The authoritarian standards and high-stakes testing movement conjure up for me the use of power and privilege to create injustices for not only schools and teachers, but for students and their parents.  Using invalid test scores, the government has cast a net around schools that have high poverty rates resulting in many of them being labeled as failures with teachers and administrators fired, and replaced by teachers, many of whom are un-certified, and lack the teaching experience needed for these schools.

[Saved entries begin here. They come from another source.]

-- ==== Sys2Proof/Machine/Regs.lean ====
section
/-! DEFINITION. The register map of the HL8128: where every register lies (R490, R491 and the heading line of each
register in the block chapters), its fields, the access code of each field (R14, R16) and its reset value.  A register is
named by its SLOT: its byte offset in BAR0 divided by 8 (R12).  The registers of a plane are named by their slot in the
Chanter alias window (R491); the fixed windows show the same registers 0x100_0000 and 0x200_0000 bytes lower. -/

namespace Sys2Proof.Machine

/-- A bit field [hi:lo] of a word (R4). -/
structure Fld where
  hi : Nat
  lo : Nat
  deriving DecidableEq, Repr

/-- The number of bits of a field. -/
def Fld.width (f : Fld) : Nat := f.hi + 1 - f.lo

/-- The field's value in `w`, as an unsigned number. -/
def Fld.get (f : Fld) (w : Word) : Nat := w.toNat / 2 ^ f.lo % 2 ^ (f.hi + 1 - f.lo)

/-- `w` with the field replaced by the low bits of `n`. -/
def Fld.set (f : Fld) (w : Word) (n : Nat) : Word :=
  BitVec.ofNat 36 (w.toNat / 2 ^ (f.hi + 1) * 2 ^ (f.hi + 1) + n % 2 ^ (f.hi + 1 - f.lo) * 2 ^ f.lo
    + w.toNat % 2 ^ f.lo)

/-- The access codes of R14, with the two kinds of RO field that a write of 0 clears under R16: `clr` clears as a whole,
`cnt` clears byte by byte. -/
inductive Access where
  | ro | rw | w1c | wo | clr | cnt
  deriving DecidableEq, Repr

/-- A field of a register: its bits, its access code and its reset value. -/
structure RegField where
  fld : Fld
  acc : Access
  reset : Nat
  deriving DecidableEq, Repr

/-- A register, or an array of registers: the slot of its first element, its dimensions (count, stride in slots),
outermost first, and its fields. -/
structure RegRow where
  base : Nat
  dims : List (Nat × Nat)
  fields : List RegField
  deriving DecidableEq, Repr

And all of this is done with data that is not only invalid, but is not reliable.  As Dr. Michael Marder says, “the masses of nationwide data do point to the primary cause of school failure, but it is poverty, not teacher quality.”  So what do we do?  We create a system in which life changing decisions are made about teachers and students based on data that is not examined in the context of power, privilege, and income.  This leads to a corrupt system in which we predicate schools’ and teachers’ performance on false data, and use this data to embarrass and destroy careers of highly educated teachers, and bring havoc to families.  Why are we doing this?

We’ve enabled a layer of the educational system (U.S. Department of Education and the state departments of education) to implement the NCLB act, and high-stakes tests, and use data from these tests to determine the fate of school districts, teachers and students. Collaborating with this layer of education are private family foundations, such as the Walton Foundation, the Bill and Melinda Gates Foundation and the Broad Foundations, private networks of schools such as KIPP, alternative teacher education organizations such as Teach for America, funded organizations such as Achieve, Inc.  This collaboration promotes school choice and the privatization of schooling.  Using the bluff that America’s schools are failing, and using data from international tests, the collaborators have conjured up a formula of reform that bases student progress on low level, bubble type “achievement” tests as the single factor in determining not only student success or failure in subject matter courses, but they also have figured out a way to use the invalidVAM modeling to penalize teachers, under the guise of getting rid of  ”bad” teachers.

There you have it.

Next Steps

What do you think about these reasons that the Common Core State Standards and High-Stakes testing are not good for teaching and learning?